Performance Gains Compiling EPL Expressions to Byte Code with Version 8

The Esper version 8 compiler produces JVM byte code from common EPL expressions such as a+b. For the purpose of computing the sum these are the steps:

  1. Downcast the event underlying object
  2. Obtain the values for “a” and “b” by calling a method on the event underlying object
  3. Perform the addition
  4. Stuff the result in an output event

With regard to step 1, the Esper compiler makes sure to downcast each event object just once regardless of the number of event properties in a given EPL expression.

Relating to step 2, the Esper compiler generates byte code that calls the relevant method. There is no indirection at runtime since the compiled code is specific to the event underlying object.

About step 3, the simplified the byte code tends to give the Java platform just-in-time compiler a chance to do its own optimizations.

As to step 4, depending on the nature of the output event (POJO, object-array etc.) the compiler generates byte code that stuffs the result into the target directly (setter, constructor, index-based array write, or map put depending on the output event underlying object, or other).

Let’s say there is an event that has 100 properties that need to be added up. The sample event for the discussion is:

public static class TestEvent {
    private int v0;
    private int v1;
    private int v2;
    private int v3;
    ... and so on....

    public int getV0() { return v0; }
    public int getV1() { return v1; }
    public int getV2() { return v2; }
    public int getV3() { return v3; }
    ... and so on....
}

Now let’s get to the EPL that adds up the 100 values of each event. It is straight select.

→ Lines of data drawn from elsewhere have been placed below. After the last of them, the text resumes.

-- ==== Sys2Proof/Tests/Slice0.lean ====
section
/-! SUPPORT. Tests: terms that the checks on operands refuse, the spec's own examples, and for every obligation with hypotheses a state and operands that meet them. -/

namespace Sys2Proof.Tests

open Sys2Proof Sys2Proof.Machine

/-! ## Ill-formed terms (WellFormed.lean) -/

theorem test_samples_of_no_character_refused :
    Instr.wellFormed (.characterReceived .a (.sampled [.dominant, .recessive, .recessive, .recessive]) none) = false := by
  decide +kernel

theorem test_rival_of_same_port_refused :
    Instr.wellFormed (.characterReceived .a (.delivered ⟨true, 1, false, false⟩) (some ⟨.a, ⟨true, 2, false, false⟩⟩)) = false := by
  decide

theorem test_rival_without_mark_refused :
    Instr.wellFormed (.characterReceived .a (.delivered ⟨true, 1, false, false⟩) (some ⟨.b, ⟨false, 2, false, false⟩⟩)) = false := by
  decide

theorem test_rival_with_framing_error_refused :
    Instr.wellFormed (.characterReceived .a (.delivered ⟨true, 1, false, false⟩) (some ⟨.b, ⟨true, 2, false, true⟩⟩)) = false := by
  decide

theorem test_run_of_another_class_refused :
    Instr.wellFormed (.shortBreak .a 87) = false ∧ Instr.wellFormed (.shortBreak .a 512) = false
      ∧ Instr.wellFormed (.longBreak .a 511) = false ∧ Instr.wellFormed (.longBreak .a 2048) = false := by decide

theorem test_samples_past_the_decision_refused :
    Instr.wellFormed (.characterReceived .a (.sampled ((samplesOf (characterLevels true 0x10)).take 86)) none) = true
      ∧ Instr.wellFormed (.characterReceived .a (.sampled ((samplesOf (characterLevels true 0x10)).take 87)) none) = false := by
  decide +kernel

theorem test_short_rest_refused_as_idle_gap :
    Instr.wellFormed (.idleGap ⟨.a, 95⟩) = false ∧ Instr.wellFormed (.idleGap ⟨.a, 96⟩) = true := by decide

theorem test_short_run_refused_as_stuck_line :
    Instr.wellFormed (.stuckLine ⟨.a, 2047⟩ .blocksFirst) = false ∧ Instr.wellFormed (.stuckLine ⟨.a, 2048⟩ .blocksFirst) = true := by decide

theorem test_candidate_after_one_recessive_refused :
    Instr.wellFormed (.candidateStartBit ⟨.a, 1, 0⟩) = false ∧ Instr.wellFormed (.candidateStartBit ⟨.a, 2, 0⟩) = true := by decide

theorem test_rest_longer_than_recessives_refused :
    Instr.wellFormed (.candidateStartBit ⟨.a, 2, 3⟩) = false ∧ Instr.wellFormed (.candidateStartBit ⟨.a, 2, 2⟩) = true := by decide

theorem test_samples_before_the_start_bit_refused :
    ∀ before ∈ [[Level.recessive, .recessive], List.replicate 88 .dominant ++ [.recessive, .recessive]],
      Instr.wellFormed (.characterReceived .a (.sampled (before ++ (samplesOf (characterLevels true 0x10)).take 86)) none) = false := by
  decide +kernel

theorem test_confirmed_start_refused_as_false_start :
    Instr.wellFormed (.falseStart .a .dominant .dominant .recessive) = false := by decide

theorem test_known_payload_refused_as_unknown :
    Instr.wellFormed (.unknownCommand .a 0x11 [0x01]) = false := by decide

theorem test_overlong_payload_refused :
    Instr.wellFormed (.unknownCommand .a 0x11 (List.replicate 32 0xFF)) = false := by decide

theorem test_known_operation_refused : Instr.wellFormed (.executeUnknownOperation .a 0x11 6 0) = false := by decide

theorem test_known_action_refused : Instr.wellFormed (.portControlUnknownAction .a 0x11 0 3) = false := by decide

/-! ## Examples of the spec -/

/-- 01_the_field_line.md, 1.3: the CRC's test sequence, and the shortest telegram. -/
theorem test_check_values :
    crcOf [0x31, 0x32, 0x33, 0x34, 0x35, 0x36, 0x37, 0x38, 0x39] = 0x29B1
      ∧ Telegram.check ⟨0x10, 0x21, 0x00, []⟩ = 0xBA28 := by decide +kernel

/-- 01_the_field_line.md, 1.2: the character with mark bit 1 and data byte 10h. -/
theorem test_character_levels :
    characterLevels true 0x10 = [.dominant, .recessive, .dominant, .dominant, .dominant, .recessive, .dominant, .dominant,
      .dominant, .dominant, .recessive] := by decide

/-- 01_the_field_line.md, 1.5: the bridge's telegram from 11h loses to the one from 05h in the 17th bit time (bit 16 from 0). -/
theorem test_arbitration_example :
    let own : Telegram := ⟨0x20, 0x11, 0x02, [0, 0]⟩
    let other : Telegram := ⟨0x20, 0x05, 0x00, []⟩
    attemptVerdict 0 own.levels (sharedLine true true own.levels other.levels) = some (16, .arbitrationLost) := by decide +kernel

/-- A mark bit that rises half a bit time late: its samples 4 to 6 disagree and the majority decides (R16). -/
theorem test_noisy_character :
    characterOfSamples (.searching 2) ((List.replicate 12 Level.dominant ++ (samplesOf (characterLevels true 0x10)).drop 12).take 86)
      = some ⟨true, 0x10, true, false⟩ := by
  decide +kernel

/-- A dominant sample after a recessive one resynchronises, sample 6 included (R17): the disturbance of chapter 2's first example, two
samples of which would be dominant, garbles the character under the rule (log entry 11). -/
theorem test_edge_at_sample_six_resynchronises :
    ∀ n < 97, characterOfSamples (.searching 2)
        (((samplesOf (characterLevels false 0x21)).set 52 .recessive ++ List.replicate 8 Level.recessive).take n)
      ≠ some ⟨false, 0x21, true, false⟩ := by
  decide +kernel

/-- The image of the example of 11_formats.md, 11.4. -/
def exampleImage : Image :=
  #v[0x01, 0x02, 0x40, 0xF0, 0x00, 0x00, 0x03, 0x88, 0x00, 0x00, 0x14, 0x00, 0x05, 0x04, 0x00, 0x00, 0x00, 0x10]

/-- 11_formats.md, 11.4: the image is entry 2 of 06_the_route_table.md's first example; byte 15 is not read, byte 7 may not be 08h. -/
theorem test_route_image :
    decodeRoute exampleImage = some
        { ingress := ⟨false, true, false⟩, destination := ⟨0x40, 0xF0⟩, source := ⟨0, 0⟩, cls := some 3
          test := some ⟨0, .byte, false, 20, 5, ⟨false, false, false, true⟩, .continue⟩
          forward := ⟨false, false, true⟩, rewrite := none, adjust := none }
      ∧ decodeRoute (exampleImage.set 14 0x77) = decodeRoute exampleImage
      ∧ decodeRoute (exampleImage.set 6 0x08) = none := by decide
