theorem numberOf_lt (hi lo : Byte) : numberOf hi lo < 65536 := by
  have hhi := hi.isLt
  have hlo := lo.isLt
  unfold numberOf
  omega

theorem signedWord_eq (hi lo : Byte) : signedWord hi lo = twosComplementOf hi lo := by
  have hlo := lo.isLt
  unfold signedWord twosComplementOf
  rw [word_eq_numberOf]
  unfold numberOf
  split <;> split <;> omega

/-! ## Field tests -/

/-- The checks of a field test's image (R125, R163). -/
def TestFits (i : Image) : Prop :=
  i[7].getLsbD 4 = false ∧ i[8].toNat + (if i[7].getLsbD 6 then 2 else 1) ≤ 31 ∧ i[7].toNat % 16 ≠ 0
    ∧ i[17].toNat / 16 % 4 ≠ 0 ∧ ReferenceFits i

/-- The width and the reference value that an image spells. -/
def widthOf (i : Image) : Width := if i[7].getLsbD 6 then .word else .byte

def referenceOf (i : Image) : Int := if i[7].getLsbD 5 then signedWord i[9] i[10] else (word i[9] i[10] : Int)

theorem referenceOf_inRange_iff (i : Image) : inFieldRange (widthOf i) (i[7].getLsbD 5) (referenceOf i) = true ↔ ReferenceFits i := by
  have hlt := numberOf_lt i[9] i[10]
  unfold ReferenceFits inFieldRange widthOf referenceOf
  rw [signedWord_eq, word_eq_numberOf]
  unfold twosComplementOf
  cases i[7].getLsbD 6 <;> cases i[7].getLsbD 5 <;> simp [fieldRange, Width.modulus] <;> (try split) <;> omega

theorem width_bytes (i : Image) : (widthOf i).bytes = if i[7].getLsbD 6 then 2 else 1 := by
  unfold widthOf
  split <;> rfl

/-- The field test that an image spells, but for its checks. -/
def testOf (i : Image) (a : FalseAction) : FieldTest :=
  ⟨i[8].toNat, widthOf i, i[7].getLsbD 5, referenceOf i, word i[11] i[12], conditionOf i[7], a⟩

/-- The checks of a field test but for its false action (R125). -/
def testChecks (i : Image) : Bool :=
  !i[7].getLsbD 4 && decide (i[8].toNat + (widthOf i).bytes ≤ 31) && !(conditionOf i[7]).isEmpty
    && inFieldRange (widthOf i) (i[7].getLsbD 5) (referenceOf i)

theorem fieldTestOf_eq (i : Image) :
    fieldTestOf i = (falseActionOf i[17]).bind fun a => if testChecks i then some (testOf i a) else none := by
  have hchecks : (i[7].getLsbD 4 || decide (31 < i[8].toNat + (widthOf i).bytes) || (conditionOf i[7]).isEmpty
      || !inFieldRange (widthOf i) (i[7].getLsbD 5) (referenceOf i)) = !testChecks i := by
    simp only [testChecks, Bool.not_and, Bool.not_not, ← decide_not, not_le]
  unfold fieldTestOf
  cases falseActionOf i[17] with
  | none => rfl
  | some a =>
    refine (congrArg (fun b : Bool => if b then none else some (testOf i a)) hchecks).trans ?_
    cases testChecks i <;> rfl

theorem testChecks_iff (i : Image) : testChecks i = true ∧ falseActionOf i[17] ≠ none ↔ TestFits i := by
  simp only [testChecks, TestFits, Bool.and_eq_true, Bool.not_eq_true', decide_eq_true_iff, Bool.eq_false_iff, ne_eq, conditionOf_isEmpty_iff,
    falseActionOf_none_iff, referenceOf_inRange_iff, width_bytes]
  tauto

/-- An image whose field test passes its checks spells one (R125, R163). -/
theorem fieldTestOf_some_iff (i : Image) (f : FieldTest) :
    fieldTestOf i = some f ↔ TestFits i ∧ ∃ a, falseActionOf i[17] = some a ∧ f = testOf i a := by
  rw [fieldTestOf_eq, ← testChecks_iff]
  cases falseActionOf i[17] with
  | none => simp
  | some a => cases testChecks i <;> simp [eq_comm]

theorem testOf_reads {i : Image} {a : FalseAction} (ha : falseActionOf i[17] = some a) : (testOf i a).Reads i := by
  obtain ⟨hcontinue, hdrop, hdefault⟩ := falseActionOf_some ha
  refine ⟨rfl, rfl, rfl, ?_, rfl, rfl, hcontinue, hdrop, hdefault⟩
  show referenceOf i = _
  rw [referenceOf, signedWord_eq]
  split <;> rfl

/-! ## Route entries -/

/-- The route entry that an image spells, but for its checks. -/
def entryOf (i : Image) (cls : Option Nat) (test : Option FieldTest) (adjust : Option Adjustment) : RouteEntry where
  ingress := portSetOf i[1]
  destination := ⟨i[2], i[3]⟩
  source := ⟨i[4], i[5]⟩
  cls := cls
  test := test
  forward := portSetOf i[13]
  rewrite := if i[13].getLsbD 3 then some i[14] else none
  adjust := adjust

/-- The part of a route entry that its test control governs (R125, R163). -/
def bodyOf (i : Image) (cls : Option Nat) : Option RouteEntry :=
  if i[7].getLsbD 7 then
    (fieldTestOf i).bind fun f =>
      if i[13].getLsbD 4 then (adjustmentOf i).map fun a => entryOf i cls (some f) (some a) else some (entryOf i cls (some f) none)
  else if i[13].getLsbD 4 || (falseActionOf i[17]).isSome then none
  else some (entryOf i cls none none)

theorem decodeRoute_eq (i : Image) :
    decodeRoute i = if i[0] ≠ 1 ∨ (portSetOf i[1]).isEmpty = true then none else (classMatchOf i[6]).bind (bodyOf i) := by
  unfold decodeRoute bodyOf
  simp only [Bool.or_eq_true, decide_eq_true_iff]
  cases classMatchOf i[6] with
  | none => rfl
  | some cls =>
    cases fieldTestOf i with
    | none => rfl
    | some f => cases adjustmentOf i <;> rfl

theorem adjustmentOf_some_iff (i : Image) (a : Adjustment) :
    adjustmentOf i = some a ↔ ∃ policy, overflowOf i[17] = some policy ∧ a = ⟨signedWord i[15] i[16], policy⟩ := by
  unfold adjustmentOf
  cases overflowOf i[17] <;> simp [eq_comm]
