-- ==== Sys2Proof/Machine/Font.lean ====
section
/-! DEFINITION. The default value of the parameter `FONT` (00_scope.md R5, a table the spec marks as general knowledge; log 3). -/

namespace Sys2Proof.Machine

/-- Sixteen glyphs of five bytes, glyph `d` at offset `5 d`. -/
def defaultFont : Vector Byte 80 :=
  (#v[0xF0, 0x90, 0x90, 0x90, 0xF0, 0x20, 0x60, 0x20, 0x20, 0x70, 0xF0, 0x10, 0xF0, 0x80, 0xF0, 0xF0, 0x10, 0xF0, 0x10, 0xF0] : Vector Byte 20) ++
  (#v[0x90, 0x90, 0xF0, 0x10, 0x10, 0xF0, 0x80, 0xF0, 0x10, 0xF0, 0xF0, 0x80, 0xF0, 0x90, 0xF0, 0xF0, 0x10, 0x20, 0x40, 0x40] : Vector Byte 20) ++
  (#v[0xF0, 0x90, 0xF0, 0x90, 0xF0, 0xF0, 0x90, 0xF0, 0x10, 0xF0, 0xF0, 0x90, 0xF0, 0x90, 0x90, 0xE0, 0x90, 0xE0, 0x90, 0xE0] : Vector Byte 20) ++
  (#v[0xF0, 0x80, 0x80, 0x80, 0xF0, 0xE0, 0x90, 0x90, 0x90, 0xE0, 0xF0, 0x80, 0xF0, 0x80, 0xF0, 0xF0, 0x80, 0xF0, 0x80, 0x80] : Vector Byte 20)

end Sys2Proof.Machine
end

select v0 + v1 + v2 + v3 + v4 + v5 + v6 + v7 + v8 + v9 + v10 + v11 +
 v12 + v13 + v14 + v15 + v16 + v17 + v18 + v19 + v20 + v21 + v22 + 
 v23 + v24 + v25 + v26 + v27 + v28 + v29 + v30 + v31 + v32 + v33 + 
 v34 + v35 + v36 + v37 + v38 + v39 + v40 + v41 + v42 + v43 + v44 + 
 v45 + v46 + v47 + v48 + v49 + v50 + v51 + v52 + v53 + v54 + v55 + 
 v56 + v57 + v58 + v59 + v60 + v61 + v62 + v63 + v64 + v65 + v66 + 
 v67 + v68 + v69 + v70 + v71 + v72 + v73 + v74 + v75 + v76 + v77 + 
 v78 + v79 + v80 + v81 + v82 + v83 + v84 + v85 + v86 + v87 + v88 + 
 v89 + v90 + v91 + v92 + v93 + v94 + v95 + v96 + v97 + v98 + 
 v99 as c0 from TestEvent

The EPL, above, doesn’t hold any event or other information in memory and therefore the heap size can be tiny if we wanted to. The test setup is JVM 1.8.0_192, heap 256m (-Xms256m –Xmx256m), Intel i7 7700HQ@2.80 GHz.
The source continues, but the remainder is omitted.